The GBP/USD pair depreciates as the US Dollar (USD) gains ground due to rising odds of the Federal Reserve (Fed) maintaining its benchmark overnight interest rate unchanged in the 4.25%-4.50% range at its July policy meeting, driven by the hotter-than-expected June inflation figures from the United States (US).
Dallas Fed President Lorie Logan said on Tuesday that the Fed will probably need to leave interest rates where they are for a while longer to ensure inflation stays low in the face of upward pressure from the Trump administration’s tariffs. Moreover, New York Fed President John Williams said late Wednesday that monetary policy is in the right place to allow the Fed to monitor the economy before taking its next decision.
The US Producer Price Index (PPI) was unexpectedly unchanged in June, against the market consensus of a 0.2% rise. Meanwhile, the core PPI rose by 2.6% YoY versus 3.0% prior, softer than the 2.7% expected. Traders will keep an eye on the US Retail Sales for June, followed by weekly Initial Jobless Claims and Philly Fed Manufacturing Index due later on Thursday.
The latest Fed Beige Book shows that while overall business activity remains healthy and inflation pressures are relatively subdued, underlying cost pressures are building, and business operators remain cautious.

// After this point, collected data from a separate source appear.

-- ==== Sys2Proof/Machine/Clock.lean ====
section
/-! DEFINITION. One rising edge of `clk` (R62): the FAU or the engine first, then the host's transfer (R74);
or reset (R230), or a clock stop (R219). -/

namespace Sys2Proof.Machine

/-- The FAU and the engine at an edge (R98, R131): a presented request waits or is transferred, an
outstanding one waits or is answered, and with no transaction open the running engine moves on or, when it
is due, completes its command (R99). -/
def engineEdge (s : State) : Host.Outcome State Fault Refusal :=
  match s.fau.txn with
  | .presented r (n + 1) => .next (s.clearRsp.setTxn (.presented r n))
  | .presented r 0 =>
    .next (s.clearRsp.setTxn (.outstanding r (Config.fauLatency r.op r.a r.b r.imm s.edge)))
  | .outstanding r (n + 1) => .next (s.clearRsp.setTxn (.outstanding r n))
  | .outstanding r 0 =>
    match decodeFau r with
    | .error _ => .refused .reservedFauOp
    | .ok i => andThen (exec i s.clearRsp) fun s1 => .next s1.absorb
  | .idle =>
    if s.commitDue then
      match decodeCmd s.engine.latch.word with
      | .error _ => .fault .latchedWordIllegal
      | .ok i => exec i s.settled
    else if s.status.busy then .next s.clearRsp.engineTurn
    else .next s.clearRsp

/-- The model's count of edges moves on (log 7). -/
def State.tick (s : State) : State := { s with edge := s.edge + 1 }

/-- An edge while `rst_n` is low (R230 to R232). -/
def State.resetEdge (s : State) (during : Option Transfer) (rest : List Input) : State :=
  (s.applyReset.answer (resetResp during) rest).tick

/-- A clock stop or power cycle: nothing is known of the state until the next reset (R219). -/
def State.clockStopEdge (s : State) (rest : List Input) : State :=
  ({ s with powerLost := true }.answer none rest).tick

/-- An edge with `rst_n` high: the engine and the FAU, then the host (R74). After a clock stop only the host's
reads are answered, with free values. -/
def runEdge (s : State) : Host.Outcome State Fault Refusal :=
  if s.powerLost then .next s.hostAct.tick
  else andThen (engineEdge s) fun s1 => .next s1.hostAct.tick

/-- One edge. -/
def clockEdge (s : State) : Host.Outcome State Fault Refusal :=
  match s.env.inputs with
  | .rstLow during :: rest => .next (s.resetEdge during rest)
  | .clockStop :: rest => .next (s.clockStopEdge rest)
  | .strayFauResponse :: _ => .refused .strayFauResponse
  | _ => runEdge s

/-- The state in which the engine is about to complete the command word `w`, issued on the present
registers: latch filled, BUSY = 1, DONE = 0, sequence and latency over (R97, R98), and the host quiet at that
edge (log 2). -/
def State.stageCommand (s : State) (w : Word32) : State :=
  { s with
    status := s.status.start
    engine :=
      { s.engine with
        latch := Latch.capture w s.regs
        todo := []
        stage := .commit
        invZero := false
        pause := 0 }
    fau := FauPort.reset
    env := { s.env with inputs := .quiet :: s.env.inputs }
    powerLost := false }

/-- The state in which the FAU is about to answer the request `r`, the host quiet at that edge (log 2). -/
def State.stageFauRequest (s : State) (r : FauReq) : State :=
  { s with
    fau := ⟨.outstanding r 0, none⟩
    env := { s.env with inputs := .quiet :: s.env.inputs }
    powerLost := false }

end Sys2Proof.Machine
end

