/-- Settles O54: both sides convert DBL(DBL(x, 1)). -/
theorem doublingTwiceIsMultiplyingByFour : Obligations.DoublingTwiceIsMultiplyingByFour := by
  intro s hk hx hz
  have hpair : (performAll [.pdbl .pm, .pdbl .pm] s).regs.pm = (ladder s.regs.k s.regs.xb).1 := by
    simp only [performAll, perform_pdbl_pm]
    rw [hk, ladder_four, dbl_trivialPoint, Regs.pm, hx, hz]
  have hconv : toAffine (performAll [.pdbl .pm, .pdbl .pm] s).regs.pm = smulResult s.regs.k s.regs.xb := by
    rw [hpair, hk, smulResult_general (by decide) (by decide) (by decide)]
  rw [← perform_affine, ← perform_smul] at hconv
  exact ⟨hpair, Prod.mk.inj hconv⟩

end Sys2Proof.Machine
end

section
/-! PROOFS. DBL on the curve: the double of a point by its coordinates, and what DBL leaves for a representative. -/

namespace Sys2Proof.Machine

/-! ## The double of a point (R6) -/

/-- The double of a point with y = 0 is O. -/
theorem add_self_of_y_eq_zero [Fact (Nat.Prime Config.fieldPrime)] {x : Fp} (h : curve.Nonsingular x 0) :
    (.some x 0 h + .some x 0 h : curve.Point) = 0 :=
  WeierstrassCurve.Affine.Point.add_self_of_Y_eq (by simp [WeierstrassCurve.Affine.negY])

/-- x(2Q)·(2·y(Q))² = (x(Q)² − 1)² for a point not of order 2, by the slope of the tangent. -/
theorem add_self_x_mul [Fact (Nat.Prime Config.fieldPrime)] {x y : Fp} (h : curve.Nonsingular x y) (hy : y ≠ 0) :
    ∃ x' y' h', (.some x y h + .some x y h : curve.Point) = .some x' y' h' ∧
      x' * (2 * y) ^ 2 = (x ^ 2 - 1) ^ 2 := by
  have h2y : 2 * y ≠ 0 := mul_ne_zero two_ne_zero_fp hy
  have hsub : y - curve.negY x y = 2 * y := by
    simp only [WeierstrassCurve.Affine.negY]
    ring
  have hne : y ≠ curve.negY x y := sub_ne_zero.1 (hsub ▸ h2y)
  refine ⟨_, _, _, WeierstrassCurve.Affine.Point.add_self_of_Y_ne hne, ?_⟩
  have hslope : curve.slope x x y y * (2 * y) = 3 * x ^ 2 + 2 * (Config.montgomeryA : Fp) * x + 1 := by
    rw [WeierstrassCurve.Affine.slope_of_Y_ne rfl hne, hsub, div_mul_cancel₀ _ h2y]
    ring
  simp only [WeierstrassCurve.Affine.addX]
  linear_combination (curve.slope x x y y * (2 * y) + (3 * x ^ 2 + 2 * (Config.montgomeryA : Fp) * x + 1)) * hslope -
    4 * (Config.montgomeryA + 2 * x) * curve_eq h

/-- A point with y = 0 has x² ≠ 1, because A² ≠ 4. -/
theorem sq_sub_one_ne_zero {x : Fp} (h : curve.Nonsingular x 0) : x ^ 2 - 1 ≠ 0 := by
  intro hsq
  have hlin : (Config.montgomeryA : Fp) + 2 * x = 0 := by
    linear_combination -curve_eq h - ((Config.montgomeryA : Fp) + x) * hsq
  refine montgomeryA_sq_ne ?_
  linear_combination ((Config.montgomeryA : Fp) - 2 * x) * hlin + 4 * hsq

/-! ## DBL of a representative (R140, R142) -/

/-- DBL's X for a representative of a point with x-coordinate x. -/
theorem residue_dbl_x_of_represents {q : Point} {x : Fp} (hx : residue q.x = x * residue q.z) :
    residue (dbl q).x = (x ^ 2 - 1) ^ 2 * residue q.z ^ 4 := by
  rw [residue_dbl_x, hx]
  ring

/-- DBL's Z for a representative of the point (x, y). -/
theorem residue_dbl_z_of_represents {q : Point} {x y : Fp} (h : curve.Nonsingular x y)
    (hx : residue q.x = x * residue q.z) : residue (dbl q).z = (2 * y) ^ 2 * residue q.z ^ 4 := by
  rw [residue_dbl_z_curve, hx]
  linear_combination (-4 * residue q.z ^ 4) * curve_eq h

theorem residue_zero : residue 0 = 0 := (residue_eq_zero_iff 0).2 rfl

theorem residue_dbl_x_of_z_eq_zero {q : Point} (hz : residue q.z = 0) : residue (dbl q).x = residue q.x ^ 4 := by
  rw [residue_dbl_x, hz]
  ring

theorem dbl_z_of_z_eq_zero {q : Point} (hz : residue q.z = 0) : (dbl q).z = 0 := by
  refine eq_of_residue_eq (dbl_canonical q).2 fieldPrime_pos ?_
  rw [residue_dbl_z_curve, hz, mul_zero, zero_mul, residue_zero]

/-- DBL of a representative of Q represents 2Q, by the cases Q = O, Q of order 2, and the tangent at Q. -/
theorem represents_dbl [Fact (Nat.Prime Config.fieldPrime)] {q : Point} {Q : curve.Point} (hq : Represents q Q) :
    Represents (dbl q) (Q + Q) := by
  cases Q with
  | zero =>
    obtain ⟨hz, hx⟩ := hq
    have hdx : residue (dbl q).x ≠ 0 := by
      rw [residue_dbl_x_of_z_eq_zero hz]
      exact pow_ne_zero 4 hx
    have hdz : residue (dbl q).z = 0 := by rw [dbl_z_of_z_eq_zero hz, residue_zero]
    exact ⟨hdz, hdx⟩
  | some x y h =>
    obtain ⟨hz, hx⟩ := hq
    have hz4 : residue q.z ^ 4 ≠ 0 := pow_ne_zero 4 hz
    have hdx := residue_dbl_x_of_represents hx
    have hdz := residue_dbl_z_of_represents h hx
    by_cases hy : y = 0
    · subst hy
      rw [mul_zero, zero_pow two_ne_zero, zero_mul] at hdz
      rw [add_self_of_y_eq_zero h]
      exact ⟨hdz, hdx.trans_ne (mul_ne_zero (pow_ne_zero 2 (sq_sub_one_ne_zero h)) hz4)⟩
    · obtain ⟨x', y', h', hsum, hx'⟩ := add_self_x_mul h hy
      have hdz_ne : residue (dbl q).z ≠ 0 :=
        hdz.trans_ne (mul_ne_zero (pow_ne_zero 2 (mul_ne_zero two_ne_zero_fp hy)) hz4)
      rw [hsum]
      exact ⟨hdz_ne, by rw [hdx, hdz, ← hx', mul_assoc]⟩

/-- Settles O57: DBL represents the double of each point of the curve, and keeps Z = 0. -/
theorem doublingRepresentsTwiceThePoint : Obligations.DoublingRepresentsTwiceThePoint :=
  fun _ => ⟨fun _ => represents_dbl, fun hz => ⟨residue_dbl_x_of_z_eq_zero hz, dbl_z_of_z_eq_zero hz⟩⟩

end Sys2Proof.Machine
end

section
/-! PROOFS. DIFFADD's formula, the DADD and LSTEP commands, and the algebra of DIFFADD. -/

namespace Sys2Proof.Machine

/-! ## DADD and LSTEP (R150, R153 to R155) -/

/-- DIFFADD computes R150's formula. -/
theorem isDiffSumOf_diffadd (q r : Point) (x1 : Word256) : IsDiffSumOf (diffadd q r x1) q r x1 :=
  ⟨diffadd_canonical q r x1, (residue_diffadd_x q r x1).trans (by ring), (residue_diffadd_z q r x1).trans (by ring)⟩

/-- Settles O7: DADD's rule writes DIFFADD of the captured slots to PP, with OK. -/
theorem daddAddsDifferentiallyIntoPp : Obligations.DaddAddsDifferentiallyIntoPp := fun s =>
  ⟨_, completesWith_command rfl s, isDiffSumOf_diffadd s.engine.latch.pm s.engine.latch.pp s.engine.latch.xb, rfl⟩

/-- A ladder step with bit 0 adds into the odd point. -/
theorem ladderStep_false_snd (pm pp : Point) (x1 : Word256) : (ladderStep pm pp x1 false).2 = diffadd pm pp x1 := rfl

/-- A ladder step with bit 1 adds into the even point, the operands swapped. -/
theorem ladderStep_true_fst (pm pp : Point) (x1 : Word256) : (ladderStep pm pp x1 true).1 = diffadd pp pm x1 := rfl

/-- A ladder step with bit 1 doubles the odd point. -/
theorem ladderStep_true_snd (pm pp : Point) (x1 : Word256) : (ladderStep pm pp x1 true).2 = dbl pp := rfl

/-- Settles O8: LSTEP's rule writes the ladder step of the captured slots, with OK. -/
theorem lstepStepsBothSlots : Obligations.LstepStepsBothSlots := fun s =>
  let l := s.engine.latch
  ⟨⟨_, completesWith_command rfl s, isDoubleOf_dbl l.pm, isDiffSumOf_diffadd l.pm l.pp l.xb⟩,
    ⟨_, completesWith_command rfl s, isDiffSumOf_diffadd l.pp l.pm l.xb, isDoubleOf_dbl l.pp⟩⟩

/-! ## Symmetry, scaling and x1 (R156) -/

/-- Swapping the operands negates a difference that is squared. -/
theorem diffadd_comm (q r : Point) (x1 : Word256) : diffadd q r x1 = diffadd r q x1 := by
  refine point_eq_of_residue (diffadd_canonical _ _ _) (diffadd_canonical _ _ _) ?_ ?_
  · rw [residue_diffadd_x, residue_diffadd_x]
    ring
  · rw [residue_diffadd_z, residue_diffadd_z]
    ring

/-- Both coordinates are homogeneous of degree 2 in each operand. -/
theorem diffadd_scale (q r : Point) (x1 l m : Word256) :
    diffadd ⟨fieldMul l q.x, fieldMul l q.z⟩ ⟨fieldMul m r.x, fieldMul m r.z⟩ x1 =
      ⟨fieldMul (fieldMul (fieldSqr l) (fieldSqr m)) (diffadd q r x1).x,
        fieldMul (fieldMul (fieldSqr l) (fieldSqr m)) (diffadd q r x1).z⟩ := by
  refine point_eq_of_residue (diffadd_canonical _ _ _) ⟨fieldMul_lt _ _, fieldMul_lt _ _⟩ ?_ ?_
  · simp only [residue_diffadd_x, residue_fieldMul, residue_fieldSqr]
    ring
  · simp only [residue_diffadd_z, residue_fieldMul, residue_fieldSqr]
    ring

/-- x1 is a factor of Z and of nothing else. -/
theorem diffadd_eq_of_one (q r : Point) (x1 : Word256) :
    diffadd q r x1 = ⟨(diffadd q r 1).x, fieldMul x1 (diffadd q r 1).z⟩ := by
  have hone : residue 1 = 1 := residue_oneWord
  refine point_eq_of_residue (diffadd_canonical _ _ _) ⟨(diffadd_canonical q r 1).1, fieldMul_lt _ _⟩ rfl ?_
  rw [residue_fieldMul, residue_diffadd_z, residue_diffadd_z, hone]
  ring

/-- Settles O52: the symmetry, the scaling and the factor x1. -/
theorem diffaddIsSymmetricAndScales : Obligations.DiffaddIsSymmetricAndScales := fun q r x1 l m =>
  ⟨diffadd_comm q r x1, diffadd_scale q r x1 l m, diffadd_eq_of_one q r x1⟩

end Sys2Proof.Machine
end

section
/-! PROOFS. DIFFADD on the curve: what it leaves for representatives of two points, and the ladder step's prefix. -/

namespace Sys2Proof.Machine

/-! ## DIFFADD of representatives (R150, R151) -/

/-- DIFFADD's X for representatives of points with x-coordinates u and v. -/
theorem residue_diffadd_x_of_represents {q r : Point} {u v : Fp} (x1 : Word256) (hq : residue q.x = u * residue q.z)
    (hr : residue r.x = v * residue r.z) :
    residue (diffadd q r x1).x = (u * v - 1) ^ 2 * (2 * residue q.z * residue r.z) ^ 2 := by
  rw [residue_diffadd_x, hq, hr]
  ring

/-- DIFFADD's Z for representatives of points with x-coordinates u and v. -/
theorem residue_diffadd_z_of_represents {q r : Point} {u v : Fp} (x1 : Word256) (hq : residue q.x = u * residue q.z)
    (hr : residue r.x = v * residue r.z) :
    residue (diffadd q r x1).z = residue x1 * (u - v) ^ 2 * (2 * residue q.z * residue r.z) ^ 2 := by
  rw [residue_diffadd_z, hq, hr]
  ring

theorem diffadd_z_of_residue_eq_zero (q r : Point) {x1 : Word256} (h : residue x1 = 0) : (diffadd q r x1).z = 0 := by
  refine eq_of_residue_eq (diffadd_canonical q r x1).2 fieldPrime_pos ?_
  rw [residue_diffadd_z, h, mul_zero, zero_mul, residue_zero]

/-- A point and its inverse have the same representatives. -/
theorem represents_neg_iff {q : Point} {Q : curve.Point} : Represents q (-Q) ↔ Represents q Q := by
  cases Q <;> exact Iff.rfl

section
variable [Fact (Nat.Prime Config.fieldPrime)] {q r : Point} {x1 : Word256}

theorem two_mul_mul_sq_ne_zero {a b : Fp} (ha : a ≠ 0) (hb : b ≠ 0) : (2 * a * b) ^ 2 ≠ 0 :=
  pow_ne_zero 2 (mul_ne_zero (mul_ne_zero two_ne_zero_fp ha) hb)

/-- DIFFADD with a representative of O represents the other point, P itself. -/
theorem represents_diffadd_zero_left {x y : Fp} {h : curve.Nonsingular x y} (hx1 : residue x1 = x) (hx : x ≠ 0)
    (hq : Represents q (0 : curve.Point)) (hr : Represents r (.some x y h)) :
    Represents (diffadd q r x1) (.some x y h) := by
  obtain ⟨hqz, hqx⟩ := hq
  obtain ⟨hrz, hrx⟩ := hr
  have hdz : residue (diffadd q r x1).z = x * (2 * residue q.x * residue r.z) ^ 2 := by
    rw [residue_diffadd_z, hqz, hx1]
    ring
  have hdx : residue (diffadd q r x1).x = x * (x * (2 * residue q.x * residue r.z) ^ 2) := by
    rw [residue_diffadd_x, hqz, hrx]
    ring
  have hscale := two_mul_mul_sq_ne_zero hqx hrz
  exact ⟨hdz.trans_ne (mul_ne_zero hx hscale), hdx.trans (congrArg (x * ·) hdz.symm)⟩

/-- A point whose double has a nonzero x-coordinate has itself x² ≠ 1. -/
theorem sq_sub_one_ne_zero_of_add_self {u v x y : Fp} {hu : curve.Nonsingular u v} {h : curve.Nonsingular x y}
    (hx : x ≠ 0) (hd : (.some u v hu + .some u v hu : curve.Point) = .some x y h) : u ^ 2 - 1 ≠ 0 := by
  have hv : v ≠ 0 := by
    rintro rfl
    rw [add_self_of_y_eq_zero hu] at hd
    exact WeierstrassCurve.Affine.Point.some_ne_zero h hd.symm
  obtain ⟨x', y', h', hsum, hx'⟩ := add_self_x_mul hu hv
  rw [hd] at hsum
  injection hsum with hxx' _
  have hsq : (u ^ 2 - 1) ^ 2 ≠ 0 :=
    hx' ▸ mul_ne_zero (hxx' ▸ hx) (pow_ne_zero 2 (mul_ne_zero two_ne_zero_fp hv))
  exact ne_zero_pow two_ne_zero hsq

/-- DIFFADD of representatives of −R and R, whose difference is 2R, represents O. -/
theorem represents_diffadd_neg_left {R : curve.Point} {x y : Fp} {h : curve.Nonsingular x y} (hx : x ≠ 0)
    (hq : Represents q (-R)) (hr : Represents r R) (hd : R + R = .some x y h) :
    Represents (diffadd q r x1) (0 : curve.Point) := by
  rw [represents_neg_iff] at hq
  cases R with
  | zero => exact absurd hd.symm (WeierstrassCurve.Affine.Point.some_ne_zero h)
  | some u v hu =>
    obtain ⟨hqz, hqx⟩ := hq
    obtain ⟨hrz, hrx⟩ := hr
    have hscale := two_mul_mul_sq_ne_zero hqz hrz
    have hdx := residue_diffadd_x_of_represents x1 hqx hrx
    have hdz := residue_diffadd_z_of_represents x1 hqx hrx
    rw [← pow_two] at hdx
    rw [sub_self, zero_pow two_ne_zero, mul_zero, zero_mul] at hdz
    exact ⟨hdz, hdx.trans_ne (mul_ne_zero (pow_ne_zero 2 (sq_sub_one_ne_zero_of_add_self hx hd)) hscale)⟩
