-- ==== Sys2Proof/Machine/Event.lean ====
section
/-! DEFINITION. What reaches the unit from outside: the host's transactions (spec/20_memory.md R34,
R38 to R42) and reset (spec/70_reset_and_hazards.md R120), and the values its reads return. -/

namespace Sys2Proof.Machine

/-- R34: the two buffer spaces. The third space, `REG`, has transactions of its own. -/
inductive BufSpace where
  | ibuf
  | obuf
deriving DecidableEq, Repr

/-- R14: a step of the machine is one host transaction or one reset. -/
inductive Event where
  /-- R38: a read of the register with this index -/
  | regRead (r : Nat)
  /-- R39: a write of the register with this index; a command is a write of register 0 -/
  | regWrite (r : Nat) (v : Nat)
  /-- R41, R42: a read of one buffer cell -/
  | bufRead (space : BufSpace) (i : Nat)
  /-- R40, R42: a write of one buffer cell -/
  | bufWrite (space : BufSpace) (i : Nat) (v : Byte)
  /-- R120: reset, with no arguments -/
  | reset
deriving DecidableEq, Repr

/-- R38, R41, R42: what a read returns, a Byte or (for `ILEN` and `OLEN`) a natural number. -/
inductive ReadValue where
  | byte (b : Byte)
  | length (n : Nat)
deriving DecidableEq, Repr

/-- R28: whether `n` is a legal `ILEN`, that is, at most `CAP`. -/
def legalLength : Capacity → Nat → Bool
  | .bounded cells, n => n ≤ cells
  | .unbounded, _ => true

/-- R18, R34: whether the input cell with this index exists. -/
def inputCellExists : Capacity → Nat → Bool
  | .bounded cells, i => i < cells
  | .unbounded, _ => true

/-- R20, R34: whether the output cell with this index exists; there are `2 * CAP`. -/
def outputCellExists : Capacity → Nat → Bool
  | .bounded cells, j => j < 2 * cells
  | .unbounded, _ => true

/-- R34: whether the cell exists in its space. -/
def cellExists (cap : Capacity) : BufSpace → Nat → Bool
  | .ibuf, i => inputCellExists cap i
  | .obuf, j => outputCellExists cap j

/-- R27, R34: there are four registers, indices 0 to 3. -/
def registerExists (r : Nat) : Bool := r < 4

/-- R28, R34, R39: a transaction names a register or a cell that exists, writes a Byte to `CMD` and a
length of at most `CAP` to `ILEN`. -/
def Event.wellFormed (p : Params) : Event → Bool
  | .regRead r => registerExists r
  | .regWrite 0 v => v < 256
  | .regWrite 2 v => legalLength p.cap v
  | .regWrite r _ => registerExists r
  | .bufRead space i => cellExists p.cap space i
  | .bufWrite space i _ => cellExists p.cap space i
  | .reset => true

end Sys2Proof.Machine
end

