/-- Settles O17: the empty buffer is its own split, so it combines to itself; on the unit it is the input
where `ILEN` is 0. -/
theorem emptyBuffer : Obligations.EmptyBuffer :=
  ⟨fun p o => ⟨split_nil o, combine_split p o []⟩, fun i s h =>
    ⟨_, exec_of_ilen_eq_zero i h, ⟨rfl, Memory.read_nil⟩, rfl, succeedCommand_frame [] s⟩⟩

/-! The round trip on the unit. -/

/-- R57, R66: the statement of a command executes it. -/
theorem command_perform (i : Instr) (s : State) : (Statement.command i).perform s = exec i s := by
  rw [Statement.perform, Statement.events, performAll_singleton, perform_regWrite_cmd,
    execute_of_decode_ok (decode_encode i)]

/-- R66: a script goes on after a statement that completes and does not end it. -/
theorem runScript_cons_of_next {st : Statement} {s t : State} (rest : List Statement)
    (h : st.perform s = .next t) (hgoes : st.goesOn t = true) :
    runScript (st :: rest) s = runScript rest t := by
  rw [runScript, h]
  exact if_pos hgoes

/-- R81: a result that succeeds is the output. -/
theorem readOutput_succeedCommand (result : List Byte) (s : State) :
    readOutput (succeedCommand result s) = some result := Memory.readRange_ofBytes result

/-- R67: a `MOVE` after a command that succeeds makes the result the input, where it fits. -/
theorem move_perform_succeedCommand {result : List Byte} {s : State}
    (hfits : legalLength s.params.cap result.length = true) :
    ∃ t, Statement.move.perform (succeedCommand result s) = .next t ∧ readInput t = some result := by
  have hout := readOutput_succeedCommand result s
  have hexist : ∀ k < result.length, outputCellExists s.params.cap k = true :=
    fun k hk => outputCellExists_of_lt_two_mul hfits (by omega)
  exact ⟨_, move_perform hout hexist hfits, readInput_moveResult hout⟩

/-- R90: a combine of an expanded input gives the Bytes back. -/
theorem exec_combineOf_of_split {o : NybbleOrder} {B : List Byte} {s : State}
    (h : readInput s = some (split o B)) :
    exec (combineOf o) s = .next (succeedCommand B s) := by
  have hlen := ((readInput_eq_some_iff s _).mp h).1
  rw [split_length] at hlen
  refine exec_combineOf_of_ok (by omega) h ?_
  rw [combinePairs_of_packable (packable_split _ o B), packPairs_split]

/-- Settles O51: after `SPLIT` the output is the expanded form, `MOVE` makes it the input, and
`COMBINE` gives the Bytes back. -/
theorem roundTrip : Obligations.RoundTrip := by
  refine ⟨combine_split, fun o s B hB hfits => ?_⟩
  have hlen : B.length = s.ilen := ((readInput_eq_some_iff s B).mp hB).1
  have hsplit := (command_perform _ s).trans (exec_splitOf_of_readInput o hB)
  have hsplitFits : legalLength s.params.cap (split o B).length = true := by
    rwa [split_length, hlen]
  obtain ⟨t, hmove, hin⟩ := move_perform_succeedCommand hsplitFits
  have hcombine := (command_perform _ t).trans (exec_combineOf_of_split hin)
  refine ⟨succeedCommand B t, ?_, readOutput_succeedCommand B t, hlen, rfl⟩
  rw [runScript_cons_of_next _ hsplit rfl, runScript_cons_of_next _ hmove rfl,
    runScript_cons_of_next _ hcombine rfl, runScript]

end Sys2Proof.Machine

/-! PROOFS about which fault code a command leaves, and about several units: what decides each code, and
that a step of one unit is no step of another. -/

namespace Sys2Proof

/-! Splits and combines. -/

/-- R58: every command is a split or a combine of some order. -/
theorem Instr.eq_splitOf_or_combineOf (i : Instr) : (∃ o, i = splitOf o) ∨ ∃ o, i = combineOf o := by
  cases i with
  | splitH => exact .inl ⟨.highFirst, rfl⟩
  | splitL => exact .inl ⟨.lowFirst, rfl⟩
  | combineH => exact .inr ⟨.highFirst, rfl⟩
  | combineL => exact .inr ⟨.lowFirst, rfl⟩

/-- R58: the words of the two combines. -/
theorem mem_combineWords_iff {w : Byte} : w ∈ [0x20, 0x21] ↔ ∃ o, decode w = .ok (combineOf o) := by
  simp only [decode_eq_ok_iff_encode]
  constructor
  · intro hw
    rcases List.mem_pair.mp hw with rfl | rfl
    · exact ⟨.highFirst, by decide⟩
    · exact ⟨.lowFirst, by decide⟩
  · rintro ⟨o, rfl⟩
    cases o <;> decide

theorem splitOf_ne_combineOf (o o' : NybbleOrder) : splitOf o ≠ combineOf o' := by
  cases o <;> cases o' <;> decide

end Sys2Proof

namespace Sys2Proof.Machine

The downside of the GBP/USD pair could be restrained as the hotter-than-expected UK inflation data reinforce the likelihood of the Bank of England (BoE) maintaining a restrictive monetary policy stance. However, the BoE may adopt a balancing act while discussing interest rates in the August monetary policy meeting amid escalating price pressures and cooling labor market conditions.